Indeed, after Trudeau’s executive committee was informed of the Florida prospect early in 2010, the group authorized Woodland and Gach to continue negotiations.  They also chose to keep the effort secret from other board members.  In the months that followed, Fenn, Brewster and other members of the executive team approved additional actions, including a formal application that was sent to the state of Florida in March of 2010, asking for $88 million in incentives to pay for a possible move. 

The full board of directors wasn’t informed about these steps until months later, at an annual meeting held in August 2010.   The board then voted in January of 2011 to suspend all efforts to relocate the laboratory.  That decision sparked criticism from some faculty and staff at Trudeau, who felt that moving at least part of the facility might secure more stable long-term funding for immunology research. 
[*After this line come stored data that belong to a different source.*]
-- ==== Sys2Proof/Config.lean ====
section
/-!
DEFINITION. What an implementation fixes: the ordering codes and the resources each provides (R7, R8, R12, R17), the
master figures (R27), and the free values: opaque constants that stand for the values the spec leaves undefined.
-/
namespace Sys2Proof.Config

/-- The ordering codes of R7. -/
inductive Code where
  | f | h | q
  deriving DecidableEq, Repr

/-- GLB_ID.CODE of an ordering code (R12). -/
def Code.num : Code → Nat
  | .f => 0 | .h => 1 | .q => 2

/-- Active quadrants (R7). -/
def Code.quads : Code → Nat
  | .f => 4 | .h => 2 | .q => 1

/-- Active slices (R7). -/
def Code.slices (c : Code) : Nat := 8 * c.quads

/-- Active lanes, and front port numbers (R7). -/
def Code.lanes (c : Code) : Nat := 128 * c.quads

/-- HBM stacks (R7). -/
def Code.stacks (c : Code) : Nat := 2 * c.quads

/-- Deep-tier sustained traffic in Mbit/s: 5.6 Tbit/s per stack (R7, R9). -/
def Code.deepMbps (c : Code) : Nat := 5600000 * c.stacks

/-- Whether logical port `p` exists: a front port of the code or one of the internal ports 512 to 515 (R7, R8). -/
def Code.hasPort (c : Code) (p : Nat) : Bool := p < c.lanes || (512 ≤ p && p < 516)

/-! Master figures (R27, R45). -/

/-- Slots in a sample interval. -/
def sampleSlots : Nat := 2 ^ 10
/-- Slots in an epoch. -/
def epochSlots : Nat := 2 ^ 20
/-- Slots in a second: 640 ps each. -/
def slotsPerSec : Nat := 1562500000
/-- Cells in a slice. -/
def cellsPerSlice : Nat := 65536
/-- Bytes in a cell. -/
def cellBytes : Nat := 128
/-- Pages in a stack. -/
def pagesPerStack : Nat := 2 ^ 22
/-- Logical ports numbered by the device. -/
def ports : Nat := 516
/-- Queues numbered by the device. -/
def queues : Nat := 8256
/-- The nominal whorl increment, Q8.32 ns per slot (R404). -/
def nominalInc : Nat := 0xA3D70A3D
/-- The bounds of the effective increment (R405). -/
def incMin : Nat := 0x90000000
def incMax : Nat := 0xB8000000

/-! Placement (R17). -/

/-- The slice of a port: its lane's slice for a front port, and the slices R22 gives the internal ports. -/
def sliceOf (p : Nat) : Nat := if p < 512 then p / 16 else if p = 514 then 1 else if p = 515 then 2 else 0

/-- The quadrant of a slice. -/
def quadOfSlice (s : Nat) : Nat := s / 8

/-- The quadrant of a port. -/
def quadOf (p : Nat) : Nat := quadOfSlice (sliceOf p)

/-- The queue of a port, class and unicast or multicast (R17). -/
def queueOf (p c : Nat) (mc : Bool) : Nat := 16 * p + c + (if mc then 8 else 0)

/-- The port of a queue. -/
def portOfQueue (q : Nat) : Nat := q / 16

/-! Free values. Nothing can evaluate them: a statement about one holds for every value. The argument is the draw counter
of the state, so that two draws are independent. -/

/-- A 32-bit value the spec leaves undefined. -/
opaque freeWord : Nat → BitVec 32

/-- A number the spec leaves undefined. -/
opaque freeNat : Nat → Nat

/-- A byte the spec leaves undefined, by draw and position. -/
opaque freeByte : Nat → Nat → BitVec 8

/-! Functions that R588 names and other standards define. They too have no body here. -/

/-- The SHA3-256 digest of a byte string, as a number. -/
opaque sha3 : List (BitVec 8) → Nat

/-- ML-DSA.Verify of FIPS 204 at parameter set ML-DSA-87 with an empty context: public key, message, signature. -/
opaque mlDsaVerify : List (BitVec 8) → List (BitVec 8) → List (BitVec 8) → Bool

end Sys2Proof.Config
end

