/-- RECLAIM_SWEEP_START (R244): the first waiting queue of the slice whose on-die part is empty. -/
def execReclaimSweepStart (sl : Nat) (s : State) : Host.Outcome State Fault Refusal :=
  let r := Table.get (fun _ => {}) s.path.reclaim sl
  match r.active, r.waiting.find? s.onDieEmpty with
  | none, some qu =>
    let r := { r with
      swn := (r.swn + 1) % 16, active := some qu, last := qu, start := s.tick.slot, waiting := r.waiting.erase qu }
    .next (s.inPath fun p => { p with reclaim := Table.set (fun _ => {}) p.reclaim sl r })
  | _, _ => .next s

/-- RECLAIM_SWEEP_END (R244): after 4,096 slots every ALLOC cell of the queue with another sweep number has been freed. -/
def execReclaimSweepEnd (sl : Nat) (s : State) : Host.Outcome State Fault Refusal :=
  let r := Table.get (fun _ => {}) s.path.reclaim sl
  match r.active with
  | some qu =>
    if s.tick.slot < r.start + 4096 then .next s
    else
      let found := (s.path.desc.filter fun e =>
        e.1 / 65536 = sl && e.2.state == 1 && e.2.owner == qu && e.2.swn != r.swn).map (·.1 % 65536)
      let s := found.foldl (fun s c => (s.freeCell sl (cellAddr sl c) qu true).1.count .cbReclaimCnt sl 1) s
      let s := s.inPath fun p => { p with reclaim := Table.set (fun _ => {}) p.reclaim sl { r with active := none } }
      .next (s.post 0x120A (leBytes 4 qu ++ leBytes 4 found.length) id)
  | none => .next s

/-! ### Scrubs (R248, R249) -/

/-- An uncorrectable descriptor error, found in any access (R249). -/
def State.descError (s : State) (sl c : Nat) : State :=
  if (s.desc sl c).state == 2 then s
  else
    let d := s.desc sl c
    let s := (s.quarantine sl c 2 true).raise F.cbStat_DESC_UE sl
    let s := s.setDesc sl c { s.desc sl c with onlist := d.onlist }
    s.cbPost sl 8 (cellAddr sl c) 0x3FFF 0x3FFF

/-- DESCRIPTOR_SCRUB_VISIT (R249): one descriptor of a slice, with `err` 0 none, 1 corrected, 2 uncorrectable. A FREE cell
that is off the list goes back on it (R226). -/
def execDescriptorScrubVisit (sl c err : Nat) (s : State) : Host.Outcome State Fault Refusal :=
  if !s.hasSlice sl || 65536 ≤ c then .next s
  else
    match err with
    | 0 => .next (if s.flag F.cbStat_INIT_DONE sl then s.pushCell sl c else s)
    | 1 => .next ((s.count .cbEccCeCnt sl 1).raise F.cbStat_ECC_CE sl)
    | _ => .next (s.descError sl c)

/-- Retire a cell (R253): FREE or QUAR at once, ALLOC when freed. -/
def State.retireCell (s : State) (sl c : Nat) : State :=
  let d := s.desc sl c
  let s := s.onPool sl fun p => { p with retired := p.retired + 1 }
  match d.state with
  | 0 => (s.setDesc sl c { state := 3, onlist := false }).onPool sl fun p =>
      { p with free := p.free - b2n d.onlist, back := p.back.erase c }
  | 2 => (s.setDesc sl c { state := 3, onlist := false }).onPool sl fun p =>
      { p with quar := p.quar - 1 }
  | _ => s.setDesc sl c { d with retPend := true }
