-- ==== Sys2Proof/Machine/Transmit.lean ====
section
/-!
DEFINITION. Transmission (R213 to R216, R235, R241, R356 to R358, R440 to R452, R460): the reads of a copy's cells, what the MAC does
to a frame, its end, and the timestamp ring.
-/
namespace Sys2Proof.Machine
open Sys2Proof

/-! ### What the MAC does to a frame's bytes -/

/-- The VLAN TPIDs by which a frame's tags are known as it leaves: its ingress slice's, or 0x8100 after routing (R184). -/
def State.tpids (s : State) (f : Frame) : Nat × Nat :=
  if f.md.routed then (0x8100, 0x8100)
  else (s.fld F.prsTpid_OUTER (Config.sliceOf f.port), s.fld F.prsTpid_INNER (Config.sliceOf f.port))

/-- Set DEI in the outermost tag of a yellow frame (R107); an untagged frame has none. -/
def setDei (tpid : Nat × Nat) (bs : List Byte) : List Byte :=
  if etherType bs = tpid.1 ∨ etherType bs = tpid.2 then patch bs 14 (beBytes 1 (setBits (beAt bs 14 1) 4 4 1)) else bs

/-- Remark the DSCP of an IP header, with the IPv4 header checksum (R93, R97, R107). -/
def remark (p : Parsed) (dscp : Nat) (bs : List Byte) : List Byte :=
  let old := beAt bs p.l3off 2
  if p.l3 = 4 then
    let new := setBits old 7 2 dscp
    patch (patch bs p.l3off (beBytes 2 new)) (p.l3off + 10) (beBytes 2 (rfc1624 (beAt bs (p.l3off + 10) 2) old new))
  else if p.l3 = 6 then patch bs p.l3off (beBytes 2 (setBits old 11 6 dscp))
  else bs

/-- The greatest correctionField (R442). -/
def cfMax : Nat := 2 ^ 63 - 1

/-- Add to a correctionField in units of 2^-16 ns, with saturation (R442): the field, and whether it saturates. -/
def addCf (cf add : Nat) : Nat × Bool :=
  if cf = cfMax then (cf, true)
  else
    let sum := toSigned 64 cf + (add : Int)
    if (cfMax : Int) < sum then (cfMax, true) else (ofSigned 64 sum, false)

/-- The UDP checksum after the words of a frame changed (R444): each changed 16-bit word is patched in as in RFC 1624. -/
def patchUdp (old new : List Byte) (ck : Nat) (v4 : Bool) : List Byte :=
  let c := beAt old ck 2
  if ck = 0 || (v4 && c == 0) then new
  else
    let n := (List.range (new.length / 2)).foldl (fun c k =>
      if 2 * k = ck || beAt old (2 * k) 2 = beAt new (2 * k) 2 then c else rfc1624 c (beAt old (2 * k) 2) (beAt new (2 * k) 2)) c
    patch new ck (beBytes 2 (if n = 0 then 0xFFFF else n))

/-- The correction or insertion of a copy's start (R442, R449, R450), on its bytes: the bytes, and whether the correctionField saturated. -/
def Tx.oneStep (t : Tx) (m : Meta) (bs : List Byte) : List Byte × Bool :=
  let ptp := m.cfOff - 8
  let add := match t.act with
    | 1 => stampDiff t.estamp m.istamp * 256
    | 2 => (if m.originIns && !t.originInv then t.estamp % 256 * 256 else 0)
        + (if m.corrIns then stampDiff t.estamp m.hdrIstamp * 256 else 0)
    | _ => 0
  let bs' := if t.act = 2 ∧ m.originIns then
      let origin := if t.originInv then beBytes 6 0 ++ beBytes 4 0xFFFFFFFF
        else beBytes 6 (t.netNs / 10 ^ 9) ++ beBytes 4 (t.netNs % 10 ^ 9)
      let bs := patch bs (ptp + 34) origin
      if t.originInv then patch bs (ptp + 7) (beBytes 1 (setBits (beAt bs (ptp + 7) 1) 4 4 0)) else bs
    else bs
  if t.act = 1 ∨ (t.act = 2 ∧ (m.corrIns ∨ (m.originIns ∧ !t.originInv))) then
    let r := addCf (beAt bs m.cfOff 8) add
    (patch bs' m.cfOff (beBytes 8 r.1), r.2)
  else (bs', false)

/-- The bytes of a copy as the MAC sends them, before padding and FCS (R107, R356, R440 to R450), and whether its correctionField
saturated. A mirror copy is sent as copied (R441). -/
def State.txBody (s : State) (t : Tx) (f : Frame) (body : List Byte) : List Byte × Bool :=
  if f.mir.isSome then (body, false)
  else
    let tp := s.tpids f
    let p := parseFrame tp.1 tp.2 (body.length + 4) body
    let bs := if f.md.dei then setDei tp body else body
    let bs := if f.md.dscp.testBit 6 then remark p (f.md.dscp % 64) bs else bs
    let r := t.oneStep f.md bs
    (if t.act = 1 ∨ t.act = 2 then patchUdp bs r.1 f.md.uckOff (p.l3 == 4) else r.1, r.2)

/-- Padded with zero bytes to 60 (R356). -/
def padded (bs : List Byte) : List Byte := bs ++ List.replicate (60 - bs.length) 0

/-! ### Beginning -/

/-- A chosen frame that has not begun goes back (R358, R241, R304): its charges return, and its queue's turn stands. -/
def State.withdraw (s : State) (p : Nat) : State :=
  match s.nextTx p with
  | none => s
  | some t =>
    let s := s.setTx (2 * p + 1) none
    let d := s.sched p
    let s := s.setSched p { d with lineEnd := min d.lineEnd t.startAt }
    match t.copy with
    | none => s
    | some c =>
      let s := s.chargeShapers p c.queue (-(t.charged : Int))
      let d := s.sched p
      let s := if (s.fld F.schPortCfg_SP_MASK p).testBit c.cls then s
        else s.setSched p { d with dc := listModify (· + t.charged) d.dc c.cls }
      s.onCopy c.fid p fun c => { c with started := false }

/-- The egress mirror copies of a frame that starts on port `p` (R457, R460): the sessions, and the copies made and staged. -/
def State.mirrorOut (s : State) (p : Nat) (t : Tx) (f : Frame) : State :=
  if !s.flag F.macMode_MIRROR p || f.mir.isSome then s
  else
    let bs := padded (s.txBody t f f.body).1
    (List.range 8).foldl (fun s m =>
      if s.flag F.mirSessCfg_VALID m && (s.fld F.mirPortSrc_EG_MASK p).testBit m then
        match s.mirCopy f m p bs (bs.length + 4) 0 true t.estamp with
        | (s, some id) => s.enterFabric id (Config.sliceOf p)
        | (s, none) => s
      else s) s

/-- The counters of the MAC's precision-time actions at a start (R441, R442, R449). -/
def State.countActs (s : State) (p : Nat) (t : Tx) (f : Frame) : State :=
  let sat := (s.txBody t f f.body).2
  let s := match t.act with
    | 1 => s.count .tsPortCorrCnt p 1
    | 2 =>
      let s := if f.md.originIns && !t.originInv then s.count .tsPortOriginCnt p 1 else s
      if t.originInv then (s.raise F.tsStpStat_ORIGIN_INV 0).count .tsOriginInvCnt 0 1 else s
    | 3 => (s.raise F.tsStpStat_BC_PASS 0).count .tsPortBcPassCnt p 1
    | _ => s
  if sat then (s.raise F.tsStpStat_SAT 0).count .tsCfSatCnt 0 1 else s

/-- The classes of a flow-control frame that the port sends: XOFF holds the class off, a time of 0 releases it (R297). -/
def State.sentPfc (s : State) (p : Nat) (bs : List Byte) : State :=
  let en := beAt bs 16 2
  let next := (List.range 8).foldl (fun m c =>
    if en.testBit c then setBits m c c (b2n (beAt bs (18 + 2 * c) 2 != 0)) else m) (s.fld F.fcStat_TX_XOFF p)
  let xoff := (List.range 8).any fun c => en.testBit c && beAt bs (18 + 2 * c) 2 != 0
  let s := (s.setFld F.fcStat_TX_XOFF p next).count .fcTxCnt p 1
  if xoff then s.raise F.fcEvt_XOFF_SENT p else s

/-- TRANSMIT_START (R312, R358, R388, R460): the start instant of the frame chosen on port `p` lies in this slot. A closed gate holds
it (R358); a copy that is gone is not sent. -/
def execTransmitStart (p : Nat) (s : State) : Host.Outcome State Fault Refusal :=
  match s.nextTx p with
  | none => .next s
  | some t =>
    if s.tick.slot < t.startAt / 256 || (s.lineTx p).isSome || (p < 512 && s.idleTx p != 0) then .next s
    else
      match t.copy with
      | none => .next (((s.setTx (2 * p + 1) none).setTx (2 * p) (some { t with begun := true })).sentPfc p t.ctl)
      | some c =>
        match s.copy? c.fid p, s.frame? c.fid with
        | some c, some f =>
          if !(s.gates p).testBit c.cls then .next ((s.withdraw p).count .macGateHoldCnt p 1)
          else
            let cut := !c.whole
            let s := (s.setTx (2 * p + 1) none).setTx (2 * p) (some { t with begun := true, cut := cut })
            let d := s.sched p
            let s := s.setSched p { d with mcNext := setBits d.mcNext c.cls c.cls (b2n !c.mc) }
            let s := if cut then s.count .fabCutCnt (Config.sliceOf p) 1 else s
            .next ((s.countActs p t f).mirrorOut p t f)
        | _, _ => .next (s.withdraw p)

/-! ### Reading cells (R213, R235, R241) -/

/-- Bytes that the line has sent of a frame (R213). -/
def State.lineSent (s : State) (p : Nat) (t : Tx) : Nat := (s.tick.slot * 256 - t.startAt) * s.rateGbps p * 2 / 25 / 256

/-- A copy that is on the line ends stomped, counted once with a reason (R214, R241). -/
def Tx.spoil (t : Tx) (code : Nat) : Tx := { t with stomp := true, code := if t.code = 0 then code else t.code }

/-- What the read of a cell finds (R241): the state, the bytes as read and a drop code, 0 when the cell is good. `ecc` is 0 for none,
1 a corrected bit, 2 a double-bit error, 3 a CRC mismatch. The bits of a damaged cell are free. -/
def State.readCell (s : State) (sl qu c ecc : Nat) : State × List Byte × Nat :=
  let d := s.desc sl c
  let data := Table.get (fun _ => []) s.path.data (cellKey sl c)
  let junk := (List.range data.length).map fun k => Config.freeByte s.free k
  if d.state ≠ 1 ∨ d.owner ≠ qu then
    let s := (if d.state = 1 then s.quarantine sl c 3 false else s).cbPost sl 5 (cellAddr sl c) qu d.owner
    (s, data, 0x31)
  else match ecc with
    | 0 => (s, data, 0)
    | 1 => ((s.count .cbEccCeCnt sl 1).raise F.cbStat_ECC_CE sl, data, 0)
    | _ =>
      let s := ((s.count .cbEccUeCnt sl 1).raise F.cbStat_ECC_UE sl).cbPost sl (if ecc = 2 then 6 else 7) (cellAddr sl c) qu d.owner
      (s.draw, junk, 0x30)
But others have argued that the laboratory’s leadership should have intervened to halt the relocation effort much sooner.  “Trudeau institute needs not only new management but a new board,” wrote former institute chairman Robert Lievense, in a public letter sent to the Enterprise.  “This public display of incompetence is unacceptable.  The Trudeau Institute has been in crisis mode for way too long.”

Leaked internal memos suggest that many faculty and staff have also become concerned about secrecy and the quality of board leadership at the laboratory.  In a letter published in the Enterprise, chairman Brewster argued that “aggressive steps” are being taken to improve operations. “We have decided to replace Dr. Woodland’s position as director of the institute with a chief executive officer who can place more emphasis on strategic leadership, business development and fundraising,” Brewster wrote, adding that a new CEO should be in place in the next several months.

Adirondack Daily Enterprise reporter Chris Knight and managing editor Peter Crowley contributed to this report.